Grafiken, Analysen, Tabellen (pdf)

 

Höhere Anforderungen und Belastungen wirken sich in Männerberufen stärker auf die Verdiensthöhe aus als in Frauenberufen. Zu diesem Ergebnis kommen die Wissenschaftlerinnen Ute Klammer, Christina Klenner und Sarah Lillemeier in ihrem Forschungsprojekt „Comparable Worth“, mit dem sie untersuchen, ob „sich die geringeren Verdienste von Frauen und in ‚Frauenberufen‘ auch explizit durch eine geschlechterdifferente Entlohnung der beruflichen Anforderungen und Belastungen erklären lassen.“(1)

Ausgangspunkt für die empirischen Analysen des Forschungsprojektes ist die Bildung eines Indexes („Comparable Worth Index“), mit dem die jeweiligen Anforderungen und Belastungen in unterschiedlichen Berufen umfassend und geschlechtsneutral erfasst und verglichen werden können (vgl.

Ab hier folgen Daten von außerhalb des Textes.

/-- An owner record (R466). -/
def ownerRecord (seed gen policy : Nat) (key : List Byte) : List Byte :=
  let body := leBytes 0x44524345524E574F 8 ++ leBytes gen 8 ++ leBytes policy 1 ++ List.replicate 47 0#8 ++ key
  body ++ hmac512 (seedKey seed infoOwner) body

/-- An owner record written into a helper copy: its 4 KiB erased and programmed (R466, R470). -/
def writeOwner (k : Nat) (r : List Byte) (s : State) : State :=
  flashProgram (ownerBase k) r (flashErase (ownerBase k) 4096 s)

/-- ROTATE_OWNER (R466): `held` says that presence still holds at step 4; when it has lapsed, both copies are left at the
previous record. Without a seed no record can be authenticated (DESIGN CHOICE, log 137: REFUSED). The new key governs from the
next cold start. -/
def rotateCmd (policy : Nat) (key : List Byte) (held : Bool) (s : State) : (Nat × List Byte) × State :=
  if 1 < policy ∨ key.length ≠ 512 then ((4, []), s)
  else match s.pufSeed with
    | none => ((7, []), s)
    | some seed =>
      let r := ownerRecord seed ((s.owner.gen + 1) % 2 ^ 64) policy key
      if held then ((0, []), presenceDone 0 (writeOwner 1 r (writeOwner 0 r s))) else ((5, []), s)

/-- ROTATE_OWNER (R458, R466). -/
def execRotateOwner (policy : BitVec 8) (key : List Byte) (held : Bool) (s : State) : Host.Outcome State Fault Refusal :=
  .next (mgmtCmd (withPresence (rotateCmd policy.toNat key held)) s)

/-- TEST_ENABLE (R458, R474). -/
def execTestEnable (s : State) : Host.Outcome State Fault Refusal :=
  .next (mgmtCmd (withPresence (fun s =>
    ((0, []), presenceDone 1 (put F.SEC_STAT_TEST_EN 1 (put F.SEC_STAT_TEST_EVER 1 s))))) s)

/-- Test access ends (R474): the pins are driven 0, and EXTEST, CLAMP and HIGHZ act as BYPASS while it is off (R473). -/
def testOff (s : State) : State := put F.SEC_STAT_TEST_EN 0 s

/-- TEST_DISABLE (R458, R474). -/
def execTestDisable (s : State) : Host.Outcome State Fault Refusal := .next (mgmtCmd (fun s => ((0, []), testOff s)) s)

/-- CLEAR_OOS (R452, R458): the record is erased and the reset times are cleared. -/
def execClearOos (s : State) : Host.Outcome State Fault Refusal :=
  .next (withIbi (mgmtCmd (withPresence (fun s =>
    ((0, []), presenceDone 2 (put F.RST_STAT_OOS 0 { flashErase 0x8010000 4096 s with rstTimes := [] }))))) s)

/-- ERASE_HELPER (R458, R471): with no ring enabled, or the host link down. -/
def execEraseHelper (s : State) : Host.Outcome State Fault Refusal :=
  .next (mgmtCmd (withPresence (fun s =>
    if linkUp s && (List.range 64).any (fun c => (List.range 4).any (fun r => ringOn s c r)) then ((7, []), s)
    else ((0, []), presenceDone 3 (flashErase 0x8000000 0x10000 s)))) s)

/-! ### Harness lands (R461 to R464) -/

/-- The class of a land from V0 and V1 in mV: the first row that holds (R462). -/
def landClass (v0 v1 : Int) : Nat :=
  let dv := v1 - v0
  if 4500 < v0 ∨ v0 < -500 ∨ (dv < 100 ∧ 300 ≤ v0) then 4
  else if dv < 100 ∧ v0 < 300 then 3
  else if 1500 < dv then 2
  else if 300 ≤ dv ∧ dv ≤ 700 ∧ 2000 ≤ v0 then 1
  else if 300 ≤ dv ∧ dv ≤ 700 ∧ v0 ≤ 800 then 0
  else 5

/-- The class of the seal loop (R463). -/
def sealClass (a b : Nat) (vf vr : Int) : Nat :=
  if 3 ≤ a ∨ 3 ≤ b then 4
  else if 300 ≤ vf ∧ vf ≤ 1000 ∧ 3000 ≤ vr then 0
  else if 3000 ≤ vf ∧ 300 ≤ vr ∧ vr ≤ 1000 then 2
  else if 3000 ≤ vf ∧ 3000 ≤ vr then 1
  else if vf < 300 ∧ vr < 300 then 3
  else 4

/-- The land of a reading: 0 COOLANT_OK, 1 MAINT_PRESENT_N, 2 the seal loop, 3 THERMTRIP_N; and its class (R462, R463). -/
def landOf (s : State) : LandReading → Nat × Nat
  | .coolant v0 v1 => (0, landClass v0.toInt v1.toInt)
  | .maint v0 v1 => (1, landClass v0.toInt v1.toInt)
  | .seal a0 a1 b0 b1 vf vr => (2, sealClass (landClass a0.toInt a1.toInt) (landClass b0.toInt b1.toInt) vf.toInt vr.toInt)
  | .thermtrip v0 v1 =>
    (3, if s.tripLow then (if 2000 < v0.toInt then 4 else 0) else landClass v0.toInt v1.toInt)

/-- The field that shows a land's class. -/
def landField (k : Nat) : Fld :=
  match k with | 0 => F.SEC_STAT_COOLANT | 1 => F.SEC_STAT_MAINT | 2 => F.SEC_STAT_SEAL | _ => F.SEC_STAT_THERMTRIP

/-- The last test of a land. -/
def landRt (s : State) (k : Nat) : LandRt := smGet (fun _ => ⟨2, 0⟩) s.lands k

/-- Presence is withdrawn, and test access with it (R461, R474). -/
def presenceOff (s : State) : State :=
  if rf s F.SEC_STAT_PRESENCE = 0 then s else testOff (put F.SEC_STAT_PRESENCE 0 s)

/-- A test gives a class (R461 to R464): it takes effect after three in succession; a change of the seal loop counts; the first
test that breaks presence withdraws it; and a class in effect other than VALID_HIGH on COOLANT_OK stops the device, while from
VALID_HIGH on COOLANT_OK holds (R428). -/
def landTested (k c : Nat) (s : State) : State :=
  let x := landRt s k
  let n := if x.cls = c then min 3 (x.count + 1) else 1
  let s := { s with lands := smSet (fun _ => ⟨2, 0⟩) s.lands k ⟨c, n⟩ }
  let s := if (k = 1 ∧ c ≠ 0) ∨ (k = 2 ∧ c ≠ 1) then presenceOff s else s
  if n < 3 then s
  else
    let s := if k = 2 ∧ rf s F.SEC_STAT_SEAL ≠ c then bump F.SEC_SEAL_EVENTS 1 s else s
    let s := put (landField k) c s
    let s := if k ≠ 0 then s else { s with coolantSince := if c = 1 then some (s.coolantSince.getD (aonNs s)) else none }
    if k = 0 ∧ c ≠ 1 ∧ stoppable s then put F.PWR_AON_COOLANT_STOP 1 (stop s) else s

/-- LAND_TEST (R461 to R464). -/
def execLandTest (r : LandReading) (s : State) : Host.Outcome State Fault Refusal :=
  .next (withIbi (fun s => landTested (landOf s r).1 (landOf s r).2 s) s)

/-- PRESENCE_ASSERT (R461): both classes have held for 1 s without a break. -/
def execPresenceAssert (s : State) : Host.Outcome State Fault Refusal :=
  if rf s F.SEC_STAT_MAINT = 0 ∧ rf s F.SEC_STAT_SEAL = 1 ∧ (landRt s 1).cls = 0 ∧ (landRt s 2).cls = 1 then
    .next (put F.SEC_STAT_PRESENCE 1 s)
  else .next s

/-! ### The TAP (R473) -/

/-- The instruction that acts, of 0 IDCODE, 1 BYPASS, 2 SAMPLE/PRELOAD, 3 EXTEST, 4 CLAMP, 5 HIGHZ (DESIGN CHOICE, log 71): the last
three act only while TEST_EN is 1, and otherwise as BYPASS (R473). -/
def tapActs (s : State) (instr : Nat) : Nat := if 3 ≤ instr ∧ rf s F.SEC_STAT_TEST_EN = 0 then 1 else instr

/-- An instruction is loaded, and acts as it may: a value is shifted out or driven, 0 for the bypass register (R473). -/
def tapTo (instr value : Nat) (s : State) : State :=
  let k := tapActs s instr
  emit (.jtag k (if k = 1 then 0 else value)) { s with jtag := { s.jtag with instr := instr } }

/-- The boundary register as a number, cell 0 in bit 0. -/
def bsrValue (b : List Bool) : Nat := b.foldr (fun c n => c.toNat + 2 * n) 0

/-- What the boundary register drives on the lands, if it does: under EXTEST and CLAMP (R473). -/
def tapDrives (s : State) : Option Nat :=
  if tapActs s s.jtag.instr = 3 ∨ tapActs s s.jtag.instr = 4 then some (bsrValue s.jtag.bsr) else none

/-- IDCODE: stepping, part number, manufacturer and 1 (R473). -/
def idcode : Nat := Config.stepping.toNat % 16 * 2 ^ 28 + 0x9160 * 2 ^ 12 + 0x2B7 * 2 + 1

/-- BYPASS (R473). -/
def execBypass (s : State) : Host.Outcome State Fault Refusal := .next (tapTo 1 0 s)
/-- IDCODE (R473). -/
def execIdcode (s : State) : Host.Outcome State Fault Refusal := .next (tapTo 0 idcode s)

/-- SAMPLE/PRELOAD (R473): the pins are sampled, `pins`, and the boundary register takes `cells`. -/
def execSamplePreload (pins cells : List Bool) (s : State) : Host.Outcome State Fault Refusal :=
  .next (tapTo 2 (bsrValue pins) { s with jtag := { s.jtag with bsr := cells } })

/-- EXTEST (R473): the boundary register drives the lands. -/
def execExtest (s : State) : Host.Outcome State Fault Refusal := .next (tapTo 3 (bsrValue s.jtag.bsr) s)
/-- CLAMP (R473): as EXTEST, with the bypass register between TDI and TDO. -/
def execClamp (s : State) : Host.Outcome State Fault Refusal := .next (tapTo 4 (bsrValue s.jtag.bsr) s)
/-- HIGHZ (R473): the outputs are released. -/
def execHighz (s : State) : Host.Outcome State Fault Refusal := .next (tapTo 5 0 s)

end Sys2Proof.Machine
end

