/-- The holder of checkpoints (R348, R360 to R362), with every stored word clean and the slots within reach: BEGIN from MIRROR_OF
chooses the slot to write and clears its record and group table; the image bytes and the commit record are stored in it, and the
record ends the reception. From anyone else a packet is dropped and counted, and so is one whose cells failed their check after the
port (R237). The target of an image transfer (R352, R355), with every
stored word clean, the image within reach and no other transfer coming in: a FILL that MIRROR_OF begins makes the mirror FILLING; its bytes are stored at their
offset of the mirror region and counted; when all have come the mirror is CURRENT for the transfer's step, and after a LOAD own state
is valid and the transfer's step is the last hemmed step. -/
def Obligations.CheckpointsAndImagesArrive : Prop :=
  (∀ (s : State) (src : BitVec 14), consumerUp s 11 = true → slotsHeld s = false → recordsHeld s = false →
     (∀ pkt, ∃ t, exec (.ckptPacketReceive src true pkt) s = .next t ∧ t = { s with regs := t.regs }
       ∧ RegsKept s t [R.TACK_ENDPOINT_FAIL, R.TACK_UNCORR_SRAM, R.TACK_UNCORR_UNIT]
       ∧ rf t F.TACK_ENDPOINT_FAIL = (rf s F.TACK_ENDPOINT_FAIL + 1) % 2 ^ 64) ∧
     (fromOwner s src.toNat = false → ∀ pkt,
       (fromPartner s src.toNat = true → (∀ n v, pkt ≠ .ack n v) ∧ ∀ ws, pkt ≠ .record ws) →
       ∃ t, exec (.ckptPacketReceive src false pkt) s = .next t ∧ t = { s with regs := t.regs } ∧ RegsKept s t [R.SEAM_XFER_DROP]
         ∧ rf t F.SEAM_XFER_DROP = (rf s F.SEAM_XFER_DROP + 1) % 2 ^ 64) ∧
     (fromOwner s src.toNat = true → NoUpset s →
       (∀ n e g b f,
         let k := drainSlot (heldRecord s 0) (heldRecord s 1)
         ∃ t, exec (.ckptPacketReceive src false (.opening n e g b f)) s = .next t
           ∧ t = { afterAccess s t with mem := t.mem, ckptRx := some ⟨k, 0, n.toNat⟩ } ∧ RegsKept s t accessRegs
           ∧ (∀ i, i < 516 * 1024 → memGet t (heldSlot s k + i) = 0)
           ∧ ∀ a, (a < heldSlot s k ∨ heldSlot s k + 516 * 1024 ≤ a) → memGet t a = memGet s a) ∧
       (∀ rx, s.ckptRx = some rx →
         (∀ (pos : BitVec 48) (bs : List Byte), pos.toNat + bs.length ≤ ff s F.SEAM_MIRROR_SIZE_BYTES →
           let a0 := heldSlot s rx.slot + 516 * 1024 + pos.toNat
           ∃ t, exec (.ckptPacketReceive src false (.data pos bs)) s = .next t
             ∧ t = { afterAccess s t with mem := t.mem, ckptRx := some { rx with got := rx.got + bs.length } }
             ∧ RegsKept s t accessRegs
             ∧ (∀ i, i < bs.length → memGet t (a0 + i) = bs.getD i 0)
             ∧ ∀ a, (a < a0 ∨ a0 + bs.length ≤ a) → memGet t a = memGet s a) ∧
         (∀ ws : List Word, ws.length = 32 →
           ∃ t, exec (.ckptPacketReceive src false (.record ws)) s = .next t
             ∧ t = { afterAccess s t with mem := t.mem, ckptRx := none } ∧ RegsKept s t accessRegs
             ∧ (∀ i, i < 256 → memGet t (heldSlot s rx.slot + i) = (wordBytes ws).getD i 0)
             ∧ ∀ a, (a < heldSlot s rx.slot ∨ heldSlot s rx.slot + 256 ≤ a) → memGet t a = memGet s a)))) ∧
  (∀ (s : State) (src : BitVec 14), NoUpset s →
     (∀ (step : BitVec 48) (e : BitVec 32) (g : BitVec 16) (b f : BitVec 48), consumerUp s 12 = true → s.fillRx = none →
       fromOwner s src.toNat = true → b.toNat + f.toNat = ff s F.SEAM_MIRROR_SIZE_BYTES →
       ∃ t, exec (.loadPacketReceive src 1 false (.opening step e g b f)) s = .next t
         ∧ t = { s with regs := t.regs, fillRx := some ⟨1, src.toNat, step.toNat, e.toNat, g.toNat, [],
             ff s F.SEAM_MIRROR_SIZE_BYTES, f.toNat, 0, false, 0, []⟩ }
         ∧ RegsKept s t [R.SEAM_MSTAT] ∧ rf t F.SEAM_MSTAT_STATE = 1) ∧
     (∀ (l : LoadRx) (pos : BitVec 48) (bs : List Byte), consumerUp s 12 = true → imageHeld s 1 = false → s.fillRx = some l → l.kind = 1 →
       fromOwner s l.src = true → pos.toNat + bs.length ≤ l.total →
       let a0 := mirrorAddr s pos.toNat
       ∃ t, exec (.loadPacketReceive src 1 false (.data pos bs)) s = .next t
         ∧ t = { afterAccess s t with mem := t.mem, fillRx := some { l with got := l.got + bs.length } }
         ∧ RegsKept s t (R.SEAM_XFER_BYTES :: accessRegs)
         ∧ rf t F.SEAM_XFER_BYTES = (rf s F.SEAM_XFER_BYTES + bs.length) % 2 ^ 64
         ∧ (∀ i, i < bs.length → memGet t (a0 + i) = bs.getD i 0)
         ∧ ∀ a, (a < a0 ∨ a0 + bs.length ≤ a) → memGet t a = memGet s a) ∧
     (∀ l, loadWhole l = true →
       (l.kind = 1 → s.fillRx = some l → s.loadRx = none → imageHeld s 1 = false →
         ∃ t, exec .imageTransferComplete s = .next t ∧ t.fillRx = none ∧ rf t F.SEAM_MSTAT_STATE = 2
           ∧ rf t F.SEAM_MSTAT_STEP = l.step % 2 ^ 48 ∧ t.mirrorGroups = l.recs ∧ t.mirrorEfb = l.efb ∧ NoUpset t) ∧
       (l.kind = 2 → s.loadRx = some l → s.fillRx = none → imageHeld s 2 = false →
         ∃ t, exec .imageTransferComplete s = .next t ∧ t.loadRx = none ∧ rf t F.SEAM_OSTAT_OWN = 0
           ∧ rf t F.STEPSTAT_LAST_HEM_STEP = l.step % 2 ^ 48 ∧ rf t F.STEPSTAT_LAST_HEM_VALID = 1 ∧ t.groups = l.recs
           ∧ t.lastDisc = [l.step + 1] ∧ t.mcValid = true ∧ NoUpset t)))
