/-- `noticeInt` changes at most `regs`, `out`, `ctxs`. -/
@[simp] theorem noticeInt_fields (c : Nat) (s : State) :
    (noticeInt c s).pending = s.pending ∧ (noticeInt c s).force = s.force ∧ (noticeInt c s).mem = s.mem ∧
    (noticeInt c s).syn = s.syn ∧ (noticeInt c s).host = s.host ∧ (noticeInt c s).bob = s.bob ∧
    (noticeInt c s).free = s.free ∧ (noticeInt c s).rings = s.rings ∧ (noticeInt c s).ctrs = s.ctrs ∧
    (noticeInt c s).inflight = s.inflight ∧ (noticeInt c s).wbWait = s.wbWait ∧ (noticeInt c s).holder = s.holder ∧
    (noticeInt c s).heldSince = s.heldSince ∧ (noticeInt c s).mbWait = s.mbWait ∧ (noticeInt c s).steps = s.steps ∧
    (noticeInt c s).stoppedShown = s.stoppedShown ∧ (noticeInt c s).lastDisc = s.lastDisc ∧
    (noticeInt c s).upds = s.upds ∧ (noticeInt c s).winHold = s.winHold ∧ (noticeInt c s).heldReads = s.heldReads ∧
    (noticeInt c s).ownBad = s.ownBad ∧ (noticeInt c s).kept = s.kept ∧ (noticeInt c s).verifies = s.verifies ∧
    (noticeInt c s).readys = s.readys ∧ (noticeInt c s).groups = s.groups ∧ (noticeInt c s).mcValid = s.mcValid ∧
    (noticeInt c s).seamTx = s.seamTx ∧ (noticeInt c s).seamRx = s.seamRx ∧ (noticeInt c s).seamWait = s.seamWait ∧
    (noticeInt c s).xfer = s.xfer ∧ (noticeInt c s).loadRx = s.loadRx ∧ (noticeInt c s).press = s.press ∧
    (noticeInt c s).ckptNow = s.ckptNow ∧ (noticeInt c s).ckptLast = s.ckptLast ∧ (noticeInt c s).drain = s.drain ∧
    (noticeInt c s).ckptRx = s.ckptRx ∧ (noticeInt c s).restore = s.restore ∧ (noticeInt c s).ceCount = s.ceCount ∧
    (noticeInt c s).side = s.side ∧ (noticeInt c s).sideMem = s.sideMem ∧ (noticeInt c s).partPend = s.partPend ∧
    (noticeInt c s).pushed = s.pushed ∧ (noticeInt c s).lent = s.lent ∧ (noticeInt c s).lintRecs = s.lintRecs ∧
    (noticeInt c s).lintOld = s.lintOld ∧ (noticeInt c s).lintFirst = s.lintFirst ∧
    (noticeInt c s).lintPack = s.lintPack ∧ (noticeInt c s).lintNew = s.lintNew ∧
    (noticeInt c s).lintHead = s.lintHead ∧ (noticeInt c s).tgBusy = s.tgBusy ∧
    (noticeInt c s).sensorMiss = s.sensorMiss ∧ (noticeInt c s).tripPend = s.tripPend ∧
    (noticeInt c s).rtrUp = s.rtrUp ∧ (noticeInt c s).hifUp = s.hifUp ∧ (noticeInt c s).memUp = s.memUp ∧
    (noticeInt c s).cmpUp = s.cmpUp ∧ (noticeInt c s).fenceNeed = s.fenceNeed ∧
    (noticeInt c s).fenceGot = s.fenceGot ∧ (noticeInt c s).reportSeq = s.reportSeq ∧
    (noticeInt c s).outcomes = s.outcomes ∧ (noticeInt c s).mirrorGroups = s.mirrorGroups ∧
    (noticeInt c s).ports = s.ports ∧ (noticeInt c s).vcs = s.vcs ∧ (noticeInt c s).injHeld = s.injHeld ∧
    (noticeInt c s).drains = s.drains ∧ (noticeInt c s).bondSeq = s.bondSeq ∧ (noticeInt c s).collIdx = s.collIdx ∧
    (noticeInt c s).sends = s.sends ∧ (noticeInt c s).fenceQ = s.fenceQ ∧ (noticeInt c s).eng = s.eng ∧
    (noticeInt c s).waveT = s.waveT ∧ (noticeInt c s).waveHeld = s.waveHeld ∧ (noticeInt c s).waveDue = s.waveDue ∧
    (noticeInt c s).folded = s.folded ∧ (noticeInt c s).vcore = s.vcore ∧ (noticeInt c s).oppWord = s.oppWord ∧
    (noticeInt c s).oppTarget = s.oppTarget ∧ (noticeInt c s).oppNext = s.oppNext ∧
    (noticeInt c s).sprint = s.sprint ∧ (noticeInt c s).rampWait = s.rampWait ∧
    (noticeInt c s).rampHard = s.rampHard ∧ (noticeInt c s).droopLow = s.droopLow ∧
    (noticeInt c s).stretched = s.stretched ∧ (noticeInt c s).quiet = s.quiet ∧
    (noticeInt c s).sprintOn = s.sprintOn ∧ (noticeInt c s).sprintLog = s.sprintLog ∧
    (noticeInt c s).sprintRefused = s.sprintRefused ∧ (noticeInt c s).sprintNotice = s.sprintNotice ∧
    (noticeInt c s).cmpCut = s.cmpCut ∧ (noticeInt c s).tjMiss = s.tjMiss ∧ (noticeInt c s).energyUj = s.energyUj ∧
    (noticeInt c s).selfRefresh = s.selfRefresh ∧ (noticeInt c s).rst = s.rst ∧ (noticeInt c s).aon = s.aon ∧
    (noticeInt c s).rstTimes = s.rstTimes ∧ (noticeInt c s).flash = s.flash ∧ (noticeInt c s).bootSel = s.bootSel ∧
    (noticeInt c s).i3c = s.i3c ∧ (noticeInt c s).maddr = s.maddr ∧ (noticeInt c s).tables = s.tables ∧
    (noticeInt c s).rails = s.rails ∧ (noticeInt c s).tripLow = s.tripLow ∧ (noticeInt c s).mgmt = s.mgmt ∧
    (noticeInt c s).lands = s.lands ∧ (noticeInt c s).presCounts = s.presCounts ∧ (noticeInt c s).owner = s.owner ∧
    (noticeInt c s).pufSeed = s.pufSeed ∧ (noticeInt c s).spdm = s.spdm ∧ (noticeInt c s).jtag = s.jtag ∧
    (noticeInt c s).lintRan = s.lintRan ∧ (noticeInt c s).servo = s.servo ∧ (noticeInt c s).cmpAllow = s.cmpAllow ∧
    (noticeInt c s).cmpEntry = s.cmpEntry ∧ (noticeInt c s).cache = s.cache ∧ (noticeInt c s).xbarReqs = s.xbarReqs ∧
    (noticeInt c s).qfullReqs = s.qfullReqs ∧ (noticeInt c s).scrubAt = s.scrubAt ∧ (noticeInt c s).tgRun = s.tgRun ∧
    (noticeInt c s).sideSyn = s.sideSyn ∧ (noticeInt c s).copySyn = s.copySyn ∧
    (noticeInt c s).holdSince = s.holdSince ∧ (noticeInt c s).hemRecs = s.hemRecs ∧
    (noticeInt c s).lastBay = s.lastBay ∧ (noticeInt c s).idleAt = s.idleAt ∧ (noticeInt c s).idleNs = s.idleNs ∧
    (noticeInt c s).steamRun = s.steamRun ∧ (noticeInt c s).lintAt = s.lintAt ∧
    (noticeInt c s).lintTurn = s.lintTurn ∧ (noticeInt c s).lintUsed = s.lintUsed ∧
    (noticeInt c s).lintSince = s.lintSince ∧ (noticeInt c s).lintStart = s.lintStart ∧
    (noticeInt c s).fenceHeld = s.fenceHeld ∧ (noticeInt c s).seamHeld = s.seamHeld ∧
    (noticeInt c s).mirrorEfb = s.mirrorEfb ∧ (noticeInt c s).fetchAt = s.fetchAt ∧
    (noticeInt c s).deferSince = s.deferSince ∧ (noticeInt c s).capSince = s.capSince ∧
    (noticeInt c s).clamps = s.clamps ∧ (noticeInt c s).dbHeld = s.dbHeld ∧ (noticeInt c s).linkAt = s.linkAt ∧
    (noticeInt c s).bondRx = s.bondRx ∧ (noticeInt c s).fillRx = s.fillRx ∧ (noticeInt c s).xbarFrom = s.xbarFrom ∧
    (noticeInt c s).qfullFrom = s.qfullFrom ∧ (noticeInt c s).phy = s.phy ∧ (noticeInt c s).bootPins = s.bootPins ∧
    (noticeInt c s).defaults = s.defaults ∧ (noticeInt c s).upOnce = s.upOnce ∧
    (noticeInt c s).coolantSince = s.coolantSince := by
  unfold noticeInt
  dsimp only
  split
  · simp
  · split <;> simp
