/-- A device with descriptor `d` in flight. -/
def flying (d : Desc) (s : State) : State := { s with inflight := [d] }

/-- An entry of context 5's tensor table: handle, device address, format code, region, elements. -/
def tensor (h a fmt region d0 : Nat) (s : State) : State :=
  words (0x40000 + 64 * h) [a + fmt * 2 ^ 48, region * 2 ^ 48, d0, 0, 0, 0, 0, 0] s

/-- A live step, OPEN. -/
def aStep (n : Nat) : StepRec :=
  { num := n, epoch := 1, replay := false, budget := 0, cursor0 := 0, cursor1 := 0, key := 11, st := .opened, sev := 0, cause := 0,
    forced := false, vote := ⟨0, 0x7FFF, 0⟩, axis := 0, got := [], early := [], sealed := false, groupRecs := [], efbOffs := [],
    mark := [], keepBytes := 0, keepOver := false, closeProd := [], openedAt := 0, contribAt := 0, busyAt := none, busyNs := 0,
    sendNs := 0, recvNs := 0, lags := [], late := none, locked := true, idle0 := 0, taint := [], binds := [] }

/-! ### The queue, doorbells and rings -/

/-- Ring 0 of context 5 enabled with 16 slots at 0x10000. -/
def ringed : State :=
  with' [(F.CTX_RING_CTL_ENABLE 5 0, 1), (F.CTX_RING_CTL_LOG2 5 0, 4), (F.CTX_RING_BASE 5 0, 0x10000), (F.CTX_CFG_INFLIGHT_MAX 5, 64),
    (F.CTX_CFG_FENEX_REV 5, 3)] up

/-- The same with a NOP posted in slot 0. -/
def posted : State :=
  setRingRt 5 0 ⟨1, 0, false, 0⟩ (hostPoke 0x10000 (leBytes (2 ^ 63 + 5 * 2 ^ 60) 8) ringed)

/-- The notice ring of context 5 enabled with 16 slots, and one notice held back. -/
def noticed : State :=
  setCtxRt 5 ⟨1, [⟨[5#64]⟩], false, false⟩
    (with' [(F.CTX_RING_CTL_ENABLE 5 3, 1), (F.CTX_RING_CTL_LOG2 5 3, 4), (F.CTX_RING_BASE 5 3, 0x18000)] ringed)

/-- The doorbell line of a CXL mode with a changed count on ring 0. -/
def rung : State := hostPoke 0x20000 (leBytes 3 4) (with' [(F.HIF_LINK_MODE, 1), (F.CTX_DB_ADDR 5, 0x20000)] ringed)

theorem test_StepRunsFrontCommand : let s := { up with pending := [.rampStep, .droopDetect] }; s.pending = .rampStep :: [.droopDetect] := by
  decide +kernel

theorem test_IdleStepIsOneTick : up.pending = [] ∧ up.rtrUp = true ∧ State.reset.rtrUp = false := by decide +kernel

theorem test_StepKeepsCanonicalForm : step up = .next (tick up) ∧ Canonical up :=
  ⟨rfl, ⟨by decide +kernel, by decide +kernel, by decide +kernel, by decide +kernel, by decide +kernel,
    by decide +kernel, by decide +kernel, by decide +kernel, by decide +kernel⟩⟩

Glossar). Anhand der Indexwerte können dann Berufe identifiziert werden, die gleich hohe Arbeitsanforderungen und ‑belastungen aufweisen (Gleichwertigkeit) bzw. kann ermittelt werden, in welchen Berufen die Arbeitsanforderungen und -belastungen jeweils höher oder niedriger ausfallen als in anderen. Dabei gilt: Je höher der Indexwert eines Berufes, desto höher sind dort die Anforderungen und Belastungen; Berufe mit gleichem Indexwert weisen hingegen ein vergleichbares Anforderungs- bzw. Belastungsniveau auf.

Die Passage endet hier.